The two leading Republican presidential contenders weighed in today on the Palestinian initiative at the United Nations. Both Rick Perry and Mitt Romney urged the administration to threaten to cut off the flow of U.S. aid to the Palestinian Authority to persuade them to back off on their attempt to evade peace talks by trying to get the UN to unilaterally grant them statehood. In addition, both believe the United States must also re-evaluate funding of any U.N. agency or organization that recognizes Palestinian independence under these circumstances.

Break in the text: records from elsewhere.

/-! ### The engine goes round -/

/-- A fair run in which, from step `n` on, the context is RUNNING and no termination is requested. -/
structure Serving (run : Nat → State) (n : Nat) : Prop where
  isRun : IsRun run
  fair : WeaklyFair run
  frame : ∀ m, n ≤ m → FrameInv (run m)
  engine : ∀ m, n ≤ m → EngineInv (run m)
  running : ∀ m, n ≤ m → (run m).life = .running
  term : ∀ m, n ≤ m → (run m).term = false

theorem EngineInv.ne_tExited_of_not_term {s : State} (hi : EngineInv s) (hl : s.live) (ht : s.term = false) :
    s.phase ≠ .tExited := by
  intro hp
  have := hi.exitedOnRequest hl ((hi.exitedIff hl).2 hp)
  simp [ht] at this

theorem Serving.of_no_term {run : Nat → State} (hr : IsRun run) (hfair : WeaklyFair run) {n : Nat}
    (hf : FrameInv (run n)) (hi : EngineInv (run n)) (hrun : (run n).life = .running)
    (ht : ∀ m, n ≤ m → (run m).term = false) : Serving run n where
  isRun := hr
  fair := hfair
  frame _ hm := (hr.invariants hm hf hi).1
  engine _ hm := (hr.invariants hm hf hi).2
  running m hm := by
    induction m, hm using Nat.le_induction with
    | base => exact hrun
    | succ m hm ih =>
      have him := (hr.invariants hm hf hi).2
      have hl := live_of_running ih
      exact (live_step him hl (him.ne_tExited_of_not_term hl (ht m hm)) (hr m)).running (ht _ (by omega)) ih
  term := ht

namespace Serving

section
variable {run : Nat → State} {n : Nat} (h : Serving run n)
include h

theorem mono {m : Nat} (hm : n ≤ m) : Serving run m :=
  ⟨h.isRun, h.fair, fun k hk => h.frame k (hm.trans hk), fun k hk => h.engine k (hm.trans hk),
    fun k hk => h.running k (hm.trans hk), fun k hk => h.term k (hm.trans hk)⟩

theorem live {m : Nat} (hm : n ≤ m) : (run m).live := live_of_running (h.running m hm)

theorem ne_tExited {m : Nat} (hm : n ≤ m) : (run m).phase ≠ .tExited :=
  (h.engine m hm).ne_tExited_of_not_term (h.live hm) (h.term m hm)

theorem liveStep {m : Nat} (hm : n ≤ m) : LiveStep (run m) (run (m + 1)) :=
  live_step (h.engine m hm) (h.live hm) (h.ne_tExited hm) (h.isRun m)

theorem params {m : Nat} (hm : n ≤ m) : (run m).params = (run n).params := by
  induction m, hm using Nat.le_induction with
  | base => rfl
  | succ m hm ih => exact (h.liveStep hm).params.trans ih

theorem pixcnt {m : Nat} (hm : n ≤ m) : (run m).pixcnt = (run n).pixcnt := by
  induction m, hm using Nat.le_induction with
  | base => rfl
  | succ m hm ih => exact (h.liveStep hm).pixcnt.trans ih

/-- Within a phase SIG is not taken back. -/
theorem sig_within {m : Nat} (hm : n ≤ m) (hp : ∀ k, n ≤ k → k ≤ m → (run k).phase = (run n).phase)
    (hs : (run n).sig = true) : (run m).sig = true := by
  induction m, hm using Nat.le_induction with
  | base => exact hs
  | succ m hm ih =>
    have hsame : (run (m + 1)).phase = (run m).phase :=
      (hp (m + 1) (by omega) le_rfl).trans (hp m hm (by omega)).symm
    exact ((h.liveStep hm).within hsame).1 (ih fun k hk hkm => hp k hk (by omega))

/-- Within a phase in which nothing is on its way to the wire, WB and WIRE stay. -/
theorem wb_wire_within {m : Nat} (hm : n ≤ m) (hp : ∀ k, n ≤ k → k ≤ m → (run k).phase = (run n).phase)
    (hd : ¬ (run n).phase.draining) : (run m).wb = (run n).wb ∧ (run m).wire = (run n).wire := by
  induction m, hm using Nat.le_induction with
  | base => exact ⟨rfl, rfl⟩
  | succ m hm ih =>
    obtain ⟨hwb, hw⟩ := ih fun k hk hkm => hp k hk (by omega)
    have hpm := hp m hm (by omega)
    have hsame : (run (m + 1)).phase = (run m).phase := (hp (m + 1) (by omega) le_rfl).trans hpm.symm
    have hq : (run m).perQ = [] := (h.engine m hm).queue_nil (h.live hm) (hpm ▸ hd)
    refine ⟨((h.liveStep hm).within hsame).2.1.trans hwb, ?_⟩
    rcases (h.liveStep hm).queue with ⟨-, hsame⟩ | ⟨_, _, hunit, -⟩ | ⟨hs, hne, -⟩
    · exact hsame.trans hw
    · exact absurd hunit (by simp [hq, (emitUnit_pos (run m).params).ne'])
    · exact absurd (hsame.trans hs) hne

/-- Once the engine hands nothing more over, the queue is empty from some step on. -/
theorem queue_empty_in_the_end (hp : ∀ m, n ≤ m → (run m).phase ≠ .tStream) :
    ∃ j, n ≤ j ∧ ∀ m, j ≤ m → (run m).perQ = [] := by
  obtain ⟨j, hj, hempty, -⟩ := queue_drains h.isRun h.fair (h.frame n le_rfl) (h.engine n le_rfl)
  refine ⟨j, hj, fun m hm => ?_⟩
  induction m, hm using Nat.le_induction with
  | base => exact hempty
  | succ m hm ih =>
    have hnm : n ≤ m := hj.trans hm
    rcases (h.liveStep hnm).queue with ⟨hsame, -⟩ | ⟨_, _, hunit, -⟩ | ⟨hs, -⟩
    · exact hsame.trans ih
    · exact absurd hunit (by simp [ih, (emitUnit_pos (run m).params).ne'])
    · exact absurd hs (hp m hnm)

/-- In T_DRAIN, under CompletionWait, the peripheral reports the end of the transfer in the end (R156). -/
theorem done_in_the_end (hp : ∀ m, n ≤ m → (run m).phase = .tDrain) :
    ∃ j, n ≤ j ∧ ∀ m, j ≤ m → (run m).done = true := by
  obtain ⟨i, hi, hempty⟩ := h.queue_empty_in_the_end fun m hm => by simp [hp m hm]
  obtain ⟨j, hj, hdone⟩ : ∃ j, i ≤ j ∧ (run j).done = true := by
    by_contra hnever
    have hcomplete : ∀ m, i ≤ m → (run m).completeEnabled := fun m hm => by
      have hnm : n ≤ m := hi.trans hm
      have hl := h.live hnm
      have he := h.engine m hnm
      have hd : (run m).done = false := by
        by_contra hd
        exact hnever ⟨m, hm, by simpa using hd⟩
      exact ⟨hl, he.drainStrategy hl (hp m hnm), (he.enabledIff hl).2 (.inr (.inl (hp m hnm))), hp m hnm,
        he.streamedAll hl (.inl (.inl (hp m hnm))), hempty m hm, hd⟩
    obtain ⟨m, hm, ht⟩ := h.fair.peripheral i fun m hm => .inr (hcomplete m hm)
    have hn : ¬ (run m).emitEnabled := fun he =>
      absurd he.2.2 (by simp [hempty m hm, (emitUnit_pos (run m).params).ne'])
    exact hnever ⟨m + 1, by omega, peripheral_turn_reports (h.isRun m) ht hn (hcomplete m hm)⟩
  refine ⟨j, hi.trans hj, fun m hm => ?_⟩
  induction m, hm using Nat.le_induction with
  | base => exact hdone
  | succ m hm ih =>
    have hnm : n ≤ m := (hi.trans hj).trans hm
    exact ((h.liveStep hnm).within ((hp (m + 1) (by omega)).trans (hp m hnm).symm)).2.2 ih

/-- In every phase the engine's step is enabled for good from some step on, should it stay in the phase: with SIG pending
where the phase waits for it. -/
theorem engineEnabled_in_the_end (hp : ∀ m, n ≤ m → (run m).phase = (run n).phase)
    (hs : (run n).phase = .tIdle ∨ (run n).phase = .tResend → (run n).sig = true) :
    ∃ j, n ≤ j ∧ ∀ m, j ≤ m → (run m).engineEnabled := by
  have enabled {j : Nat} (hj : n ≤ j) (hm : ∀ m, j ≤ m → (run m).ready (run n).phase) :
      ∃ j, n ≤ j ∧ ∀ m, j ≤ m → (run m).engineEnabled :=
    ⟨j, hj, fun m hjm => (run m).engineEnabled_iff.2 ⟨h.live (hj.trans hjm), hp m (hj.trans hjm) ▸ hm m hjm⟩⟩
  have hsig (hs : (run n).sig = true) : ∀ m, n ≤ m → (run m).sig = true := fun m hm =>
    h.sig_within hm (fun k hk _ => hp k hk) hs
  cases hphase : (run n).phase with
  | tIdle => exact enabled le_rfl fun m hm => hphase ▸ .inl (hsig (hs (.inl hphase)) m hm)
  | tSnap => exact enabled le_rfl fun m hm => hphase ▸ (h.engine m hm).lockFree
  | tDrain =>
    rw [hphase] at hp
    obtain ⟨j, hj, hdone⟩ := h.done_in_the_end hp
    refine enabled hj fun m hm => hphase ▸ ⟨?_, hdone m hm⟩
    exact (h.engine m (hj.trans hm)).drainStrategy (h.live (hj.trans hm)) (hp m (hj.trans hm))
  | tResend =>
    rw [hphase] at hp
    obtain ⟨j, hj, hempty⟩ := h.queue_empty_in_the_end fun m hm => by simp [hp m hm]
    refine enabled hj fun m hm => hphase ▸ ⟨?_, hempty m hm⟩
    exact (h.engine m (hj.trans hm)).resendStrategy (h.live (hj.trans hm)) (hp m (hj.trans hm))
  | tExited => exact absurd hphase (h.ne_tExited le_rfl)
  | tCheck | tEnable | tStream | tDisable => exact enabled le_rfl fun m hm => hphase ▸ trivial

/-- So the engine leaves every phase (R161). -/
theorem leaves (hs : (run n).phase = .tIdle ∨ (run n).phase = .tResend → (run n).sig = true) :
    ∃ m, n ≤ m ∧ (∀ k, n ≤ k → k ≤ m → (run k).phase = (run n).phase) ∧ (run (m + 1)).phase ≠ (run m).phase := by
  refine first_change (fun m => (run m).phase) n fun hp => ?_
  obtain ⟨j, hj, he⟩ := h.engineEnabled_in_the_end hp hs
  obtain ⟨m, hm, hne⟩ := h.fair.phase_moves h.isRun he
  exact hne ((hp (m + 1) (by omega)).trans (hp m (hj.trans hm)).symm)

end

end Serving

/-! ### A pending update is transmitted -/

/-- How far the engine is from its next snapshot. -/
def phasesToSnapshot : Phase → Nat
  | .tSnap => 0
  | .tCheck => 1
  | .tIdle => 2
  | .tDisable => 3
  | .tDrain => 4
  | .tResend => 4
  | .tStream => 5
  | .tEnable => 6
  | .tExited => 7

/-- An update the engine is to take up: SIG is set, or it is consumed and the snapshot is ahead. -/
def State.awaitsSnapshot (s : State) : Prop := s.sig = true ∨ s.phase = .tCheck ∨ s.phase = .tSnap

/-- With an update to take up and no termination requested, a step that moves PHASE is the snapshot or comes nearer to it
(R158). -/
theorem move_towards_snapshot {s t : State} (h : step s = .next t) (hl : LiveStep s t) (hlive : s.live)
    (hterm : s.term = false) (hw : s.awaitsSnapshot) (hne : t.phase ≠ s.phase) :
    (s.phase = .tSnap ∧ t.phase = .tEnable) ∨
      (t.awaitsSnapshot ∧ phasesToSnapshot t.phase < phasesToSnapshot s.phase) := by
  have hsig (hc : s.phase ≠ .tCheck) (hsn : s.phase ≠ .tSnap) : s.sig = true :=
    hw.resolve_right fun h => h.elim hc hsn
  have closer {p q : Phase} (hp : s.phase = p) (ht : t.phase = q)
      (hpq : p ≠ .tIdle ∧ p ≠ .tCheck ∧ p ≠ .tSnap ∧ phasesToSnapshot q < phasesToSnapshot p) :
      t.awaitsSnapshot ∧ phasesToSnapshot t.phase < phasesToSnapshot s.phase := by
    subst hp ht
    obtain ⟨hi, hc, hsn, hlt⟩ := hpq
    exact ⟨.inl (hl.signal hi (hsig hc hsn)), hlt⟩
  rcases phaseMovesOnlyAlongTheTable s t h hne with ⟨hdead, -⟩ | ⟨-, hrow⟩
  · exact absurd hlive (by simp [State.live, hdead])
  rcases hrow with ⟨hp, ht, -⟩ | ⟨hp, ht, hx⟩ | ⟨hp, ht, -⟩ | ⟨hp, ht⟩ | ⟨hp, ht⟩ | ⟨hp, ht, -⟩ | ⟨hp, ht, -⟩ |
    ⟨hp, ht, -⟩ | ⟨hp, ht, -, hs, -⟩ | ⟨hp, ht, -⟩ | ⟨hp, ht⟩
  · exact .inr ⟨.inr (.inl ht), by simp [hp, ht, phasesToSnapshot]⟩
  · simp [hterm] at hx
  · exact .inr ⟨.inr (.inr ht), by simp [hp, ht, phasesToSnapshot]⟩
  · exact .inl ⟨hp, ht⟩
  · exact .inr (closer hp ht (by decide))
  · exact .inr (closer hp ht (by decide))
  · exact .inr (closer hp ht (by decide))
  · exact .inr (closer hp ht (by decide))
  · simp [hsig (by simp [hp]) (by simp [hp])] at hs
  · exact .inr (closer hp ht (by decide))
  · exact .inr (closer hp ht (by decide))

namespace Serving

/-- An update to take up is snapshotted: by induction on the phases before the snapshot. -/
theorem snapshot_follows {run : Nat → State} {n : Nat} (h : Serving run n) (hw : (run n).awaitsSnapshot) :
    ∃ m, n ≤ m ∧ (run m).phase = .tSnap ∧ (run (m + 1)).phase = .tEnable := by
  induction hd : phasesToSnapshot (run n).phase using Nat.strong_induction_on generalizing n with
  | _ d ih =>
    obtain ⟨m, hm, hp, hne⟩ := h.leaves fun hp =>
      hw.resolve_right (by rcases hp with hp | hp <;> simp [hp])
    have hpm := hp m hm le_rfl
    have hwm : (run m).awaitsSnapshot := by
      rcases hw with hs | hw
      · exact .inl (h.sig_within hm hp hs)
      · exact .inr (hpm ▸ hw)
    rcases move_towards_snapshot (h.isRun m) (h.liveStep hm) (h.live hm) (h.term m hm) hwm hne with hsnap | ⟨hw', hlt⟩
    · exact ⟨m, hm, hsnap⟩
    · rw [hpm, hd] at hlt
      obtain ⟨k, hk, hsnap⟩ := ih _ hlt (h.mono (show n ≤ m + 1 by omega)) hw' rfl
      exact ⟨k, by omega, hsnap⟩

section
variable {run : Nat → State} {n : Nat} (h : Serving run n)
include h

The administration seems to have no interest in such a tactic, and it is likely the statements of both Perry and Romney will be dismissed by the media as mere politicking that displays little insight about the intricacies of international diplomacy. But both the administration and the media will be wrong about that. After months of futile attempts at appeasing the Palestinians in order to get them to abandon their UN gambit, it is high time the United States exercises its not inconsiderable leverage over both the PA and the UN.
The arguments against cutting of funding to the PA put forward by both the administration and even some in Israel are based on the idea an aid cutoff would lead to disaster on the ground in the West Bank. Without foreign money the corrupt and bankrupt PA will collapse, a turn of events that would only benefit Hamas, which is waiting patiently in the wings in their already independent state in Gaza for its Fatah rivals to lose power.
That may all be true, but the only reason PA leader Mahmoud Abbas has flouted U.S. interests by going to the UN in order to evade negotiations is he is convinced President Obama is too weak-willed and too besotted with a policy of appeasement to threaten the Palestinians. He actually expects to be allowed to spite U.S. interests, destroy the U.S.-sponsored peace process and undermine its influence and still get hundreds of millions of dollars in U.S. taxpayer aid to go on funding his corrupt government. UN agencies that are just as dependent on American largesse similarly believe Obama is too ideologically committed to the concept of multilateralism to do anything to diminish the world body–even when it seeks to harm America and its ally Israel.
The only way to stop the Palestinians from executing a plan aimed at gaining international recognition for their independence without first having made peace with Israel is to make it clear to them and their cheering section at the UN that to do so will mean an end to the U.S. gravy train that has amply funded their shenanigans in the past. Rather than an example of cowboy diplomacy, a credible threat would stop the Palestinians and the UN in their tracks, because it is not likely Abbas would be willing to commit political suicide merely in order to score some points at the expense of both the U.S. and Israel in New York this month.
But of course, Abbas has no such fear. He knows Obama is so afraid of rocking the international boat, there is nothing the Palestinians or the UN could do to interrupt the flow of American cash to their coffers. Nevertheless, Congress should exercise its power over the national purse to stop the flow of aid and pass House Foreign Affairs Committee chairwoman Rep. Ileana Ros-Lehtinen’s bill, which would do exactly that.
The problem here is not the prospect of a collapse of the PA or a shortfall for the United Nations. It is the ever more imminent collapse of American credibility on the international stage, so long as Barack Obama refuses to act to defend its interests.